Then, we create an Ensemble:

[17]:
ensemble = at.Ensemble(mapping_function=mapping_function)

We then need to load all of the results into the mapping function. Similar to Python’s built-in set class, there are two ways of inserting the results

  • One by one, using Ensemble.add(result)

  • All at once, using Ensemble.update(list_of_results)

In our case, we already have a list of results generated by P.run_sampled_sims, so we can go ahead and use Ensemble.update() to insert them

[18]:
ensemble.update(sampled_res)

Finally, we can make some plots. To start with, let’s make a plot of the time series like the one shown above for the baseline results, but with uncertainty this time:

[19]:
ensemble.plot_series();
../_images/examples_Uncertainty_42_0.svg

As we have only loaded in the sampled results, the dashed line corresponds to the median of the samples. The shaded areas show the area between the first and third quartiles for the samples. To start with, instead of showing the median of the samples, it is generally more appropriate to show the actual baseline results. To do this, we can load the baseline results into the Ensemble and then regenerate the plot.

The baseline results need to have the same names as the sampled results. If you do not explicitly specify names, Project.run_sampled_sims produces default names that avoid collisions between multiple instructions. However, Project.run_sim produces default names that avoid collisions with other results stored in the project. Therefore, it may be necessary to explicitly set or change the result names if the names were set differently.

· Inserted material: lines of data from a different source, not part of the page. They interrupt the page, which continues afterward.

/-! ### Frames of spilled contexts -/

@[simp] theorem State.newWindow_mem (s : State) (c slot : Nat) : (s.newWindow c slot).mem = s.mem := rfl
@[simp] theorem State.holdMx_mem (s : State) (c slot : Nat) (l : Launch) : (s.holdMx c slot l).mem = s.mem := by
  fun_cases State.holdMx <;> rfl
@[simp] theorem State.reserve_mem (s : State) (c slot : Nat) : (s.reserve c slot).mem = s.mem := by
  fun_cases State.reserve <;> grind [State.modCore_mem, State.newWindow_mem, State.holdMx_mem]
@[simp] theorem State.numbered_mem (s : State) (w : DispWait) : (s.numbered w).2.mem = s.mem := by
  fun_cases State.numbered <;> grind [State.next_mem]
@[simp] theorem State.listWait_mem (s : State) (w : DispWait) : (s.listWait w).mem = s.mem := by
  fun_cases State.listWait <;> rfl
@[simp] theorem State.dropService_mem (s : State) (id : Nat) : (s.dropService id).mem = s.mem := rfl
@[simp] theorem State.dropWait_mem (s : State) (id : Nat) : (s.dropWait id).mem = s.mem := rfl
@[simp] theorem State.waitFault_mem (s : State) (id die part : Nat) (user write : Bool) (cause sub : Nat) (va : DWord) :
    (s.waitFault id die part user write cause sub va).mem = s.mem := rfl
@[simp] theorem State.listFault_mem (s : State) (w : DispWait) (cause sub : Nat) (va : DWord) :
    (s.listFault w cause sub va).mem = s.mem := by
  simp [State.listFault]
@[simp] theorem State.skipFrame_mem (s : State) (die j cause : Nat) (va : DWord) : (s.skipFrame die j cause va).mem = s.mem := by
  fun_cases State.skipFrame <;> grind [State.signalService_mem, State.addLog_mem]
theorem State.sound_snd (r : Span × State) (va : DWord) : (State.sound r va).2 = r.2 := by
  fun_cases State.sound <;> rfl
theorem State.frameSpan_wf (s : State) (a : Agent) (die j first n : Nat) (h : s.mem.wf = true) :
    (s.frameSpan a die j first n).2.mem.wf = true := by
  rw [State.frameSpan, State.sound_snd]
  exact State.span_wf _ _ _ _ _ _ _ _ _ h
/-- How one frame of the search ends, for any property of the end. (Stated for any `P`, so that the kernel compares the two sides
as they stand and does not evaluate the translation of the frame's address.) -/
theorem State.tryFrame_ends {P : Option FrameFound × State → Prop} (s : State) (a : Agent) (die j : Nat)
    (h : ∀ x t, t.mem = (s.frameSpan a die j 0 1).2.mem → P (x, t)) : P (s.tryFrame a die j) := by
  generalize hf : State.tryFrame = f
  delta State.tryFrame at hf
  subst hf
  beta_reduce
  generalize s.frameSpan a die j 0 1 = r at h ⊢
  split
  · exact h _ _ rfl
  · exact h _ _ (State.skipFrame_mem _ _ _ _ _)
  · exact h _ _ rfl
theorem State.tryFrame_wf (s : State) (a : Agent) (die j : Nat) (h : s.mem.wf = true) : (s.tryFrame a die j).2.mem.wf = true :=
  State.tryFrame_ends (P := fun r => r.2.mem.wf = true) s a die j fun x t ht => by
    dsimp only
    rw [ht]
    exact State.frameSpan_wf s a die j 0 1 h
theorem State.findFrame_wf (s : State) (a : Agent) (die : Nat) (js : List Nat) (h : s.mem.wf = true) :
    (s.findFrame a die js).2.mem.wf = true := by
  refine foldl_keeps (fun r : Option FrameFound × State => r.2.mem.wf = true) _ js _ h fun r j hr => ?_
  split
  · exact hr
  · exact State.tryFrame_wf _ _ _ _ hr
/-- How the search of a partition for a used frame ends, for any property of the end: see `State.tryFrame_ends`. -/
theorem State.framesUsed_ends {P : Option Bool × State → Prop} (s : State) (a : Agent) (js : List Nat) 
     (h : s.mem.wf = true) (hP : ∀ x t, t.mem.wf = true → P (x, t)) : P (s.framesUsed a js) := by
  generalize hf : State.framesUsed = f
  delta State.framesUsed at hf
  subst hf
  beta_reduce
  refine brecOn_ends (R := fun s => s.mem.wf = true) (fun b s h => ?_) (fun j l b s h ih => ?_) js s h
  · exact hP _ _ h
  · generalize hf : State.framesUsed._f = f
    delta State.framesUsed._f at hf
    subst hf
    beta_reduce
    have hs := fun j => State.frameSpan_wf s a 0 j 0 1 h
    obtain ⟨span, hspan⟩ : ∃ f, f = State.frameSpan s a 0 := ⟨_, rfl⟩
    rw [← hspan] at hs ⊢
    dsimp only
    have hs := hs j
    revert hs
    generalize span j 0 1 = r
    intro hs
    split
    · exact hP _ _ hs
    · exact ih _ hs
    · split
      · exact ih _ hs
      · exact hP _ _ hs
theorem State.framesUsed_wf (s : State) (a : Agent) (js : List Nat) (h : s.mem.wf = true) : (s.framesUsed a js).2.mem.wf = true :=
  State.framesUsed_ends (P := fun r => r.2.mem.wf = true) s a js h fun _ _ h => h
theorem State.beginSpill_wf (s : State) (c k j pa : Nat) (h : s.mem.wf = true) : (s.beginSpill c k j pa).mem.wf = true :=
  State.homeWrite_wf _ _ _ _ h
@[simp] theorem State.windowSaved_mem (s : State) (c slot : Nat) : (s.windowSaved c slot).mem = s.mem := rfl
theorem State.endSpill_wf (s : State) (c k j : Nat) (h : s.mem.wf = true) : (s.endSpill c k j).2.mem.wf = true := by
  fun_cases State.endSpill <;> grind [State.frameSpan_wf, State.forget_mem, State.next_mem, State.pokeLines_wf, State.freeCtx_mem,
      State.modCtx_mem, State.windowSaved_mem]
theorem State.setFrameState_wf (s : State) (pa st : Nat) (h : s.mem.wf = true) : (s.setFrameState pa st).mem.wf = true :=
  State.homeWrite_wf _ _ _ _ h
/-- How the freeing of a frame ends, for any property of the end: see `State.tryFrame_ends`. -/
theorem State.freeFrame_ends {P : State → Prop} (s : State) (p die j : Nat) (h : s.mem.wf = true) (hP : ∀ t, t.mem.wf = true → P t) :
    P (s.freeFrame p die j) := by
  generalize hf : State.freeFrame = f
  delta State.freeFrame at hf
  subst hf
  beta_reduce
  have hs := State.frameSpan_wf s (.freeing die j) die j 0 1 h
  generalize s.frameSpan (.freeing die j) die j 0 1 = r at hs ⊢
  split
  · exact hP _ (State.setFrameState_wf _ _ _ hs)
  · exact hP _ hs
  · refine hP _ ?_
    rwa [State.signalService_mem, State.addLog_mem]
theorem State.freeFrame_wf (s : State) (p die j : Nat) (h : s.mem.wf = true) : (s.freeFrame p die j).mem.wf = true :=
  State.freeFrame_ends (P := fun t => t.mem.wf = true) s p die j h fun _ h => h
theorem State.retryFreeing_wf (s : State) (h : s.mem.wf = true) : s.retryFreeing.mem.wf = true := by
  unfold State.retryFreeing
  generalize s.sched.freeing = l
  induction l generalizing s with
  | nil => exact h
  | cons e l ih =>
    rw [List.foldl_cons]
    exact ih _ (State.freeFrame_wf s e.1 e.2.1 e.2.2 h)
theorem State.freeSpillFrame_wf (s : State) (p c k : Nat) (h : s.mem.wf = true) : (s.freeSpillFrame p c k).mem.wf = true := by
  fun_cases State.freeSpillFrame <;> grind [State.freeFrame_wf]
@[simp] theorem State.unmark_mem (s : State) (q : Request) : (s.unmark q).mem = s.mem := State.foldl_mem _ _ _ fun _ _ => rfl
@[simp] theorem State.withdrawGone_mem (s : State) : s.withdrawGone.mem = s.mem := State.foldl_mem State.unmark _ s State.unmark_mem
@[simp] theorem State.lapse_mem (s : State) : s.lapse.mem = s.mem :=
  State.withdrawGone_mem _
@[simp] theorem State.dropSpilled_mem (s : State) (key : Nat) : (s.dropSpilled key).mem = s.mem :=
  (State.foldl_mem State.sweep _ _ State.sweep_mem).trans (State.lapse_mem _)
@[simp] theorem State.killSpilled_mem (s : State) (sp : Spilled) (cause : Nat) (va : DWord) :
    (s.killSpilled sp cause va).mem = s.mem := by
  simp [State.killSpilled]
theorem State.frameFault_wf (s : State) (sp : Spilled) (cause sub : Nat) (va : DWord) (h : s.mem.wf = true) :
    (s.frameFault sp cause sub va).mem.wf = true := by
  fun_cases State.frameFault <;> grind [State.killSpilled_mem, State.freeFrame_wf, State.listFault_mem]
@[simp] theorem State.serveList_mem (s : State) (die level : Nat) : (s.serveList die level).mem = s.mem := rfl
theorem State.windowLines_wf (s : State) (a : Agent) (l : Launch) (o : Option Spilled) (h : s.mem.wf = true) :
    (s.windowLines a l o).2.mem.wf = true := by
  fun_cases State.windowLines <;> grind [State.frameSpan_wf]
@[simp] theorem State.establish_mem (s : State) (c slot : Nat) (l : Launch) (window : List Nat) :
    (s.establish c slot l window).mem = s.mem := by
  fun_cases State.establish <;> grind [State.reserve_mem, State.modCore_mem]
theorem State.restore_wf (s : State) (sp : Spilled) (k : Nat) (l : Launch) (pas window : List Nat) (h : s.mem.wf = true) :
    (s.restore sp k l pas window).mem.wf = true := by
  unfold State.restore
  grind [State.keepBooks_mem, State.establish_mem, State.next_mem, State.wakeLender_mem, State.dropDemand_mem, State.setCtx_mem,
      State.serveList_mem, State.dropSpilled_mem, State.setFrameState_wf]
theorem State.resume_wf (s : State) (a : Agent) (sp : Spilled) (k : Nat) (h : s.mem.wf = true) : (s.resume a sp k).2.mem.wf = true := by
  fun_cases State.resume <;> grind [State.frameSpan_wf, State.killSpilled_mem, State.setFrameState_wf, State.windowLines_wf,
      State.restore_wf]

In this case, the baseline results need to have their name changed to 'default' to match the sampled results:

[20]:
baseline.name = 'default'
ensemble.set_baseline(baseline)
ensemble.plot_series();
../_images/examples_Uncertainty_44_0.svg

As with the rest of the plotting library, the legend is ‘maximally informative’ in that it contains as much information as possible. This is because the most appropriate labelling for the figure (whether the axis labels, titles, or legend entries) varies greatly with context, and it is often necessary to relabel the figure on a plot-by-plot basis. This relabelling is facilitating by having all of the necessary content on the figure, rather than having to keep track of it separately. Thus, it is expected that the labels may need to be edited afterwards depending on usage.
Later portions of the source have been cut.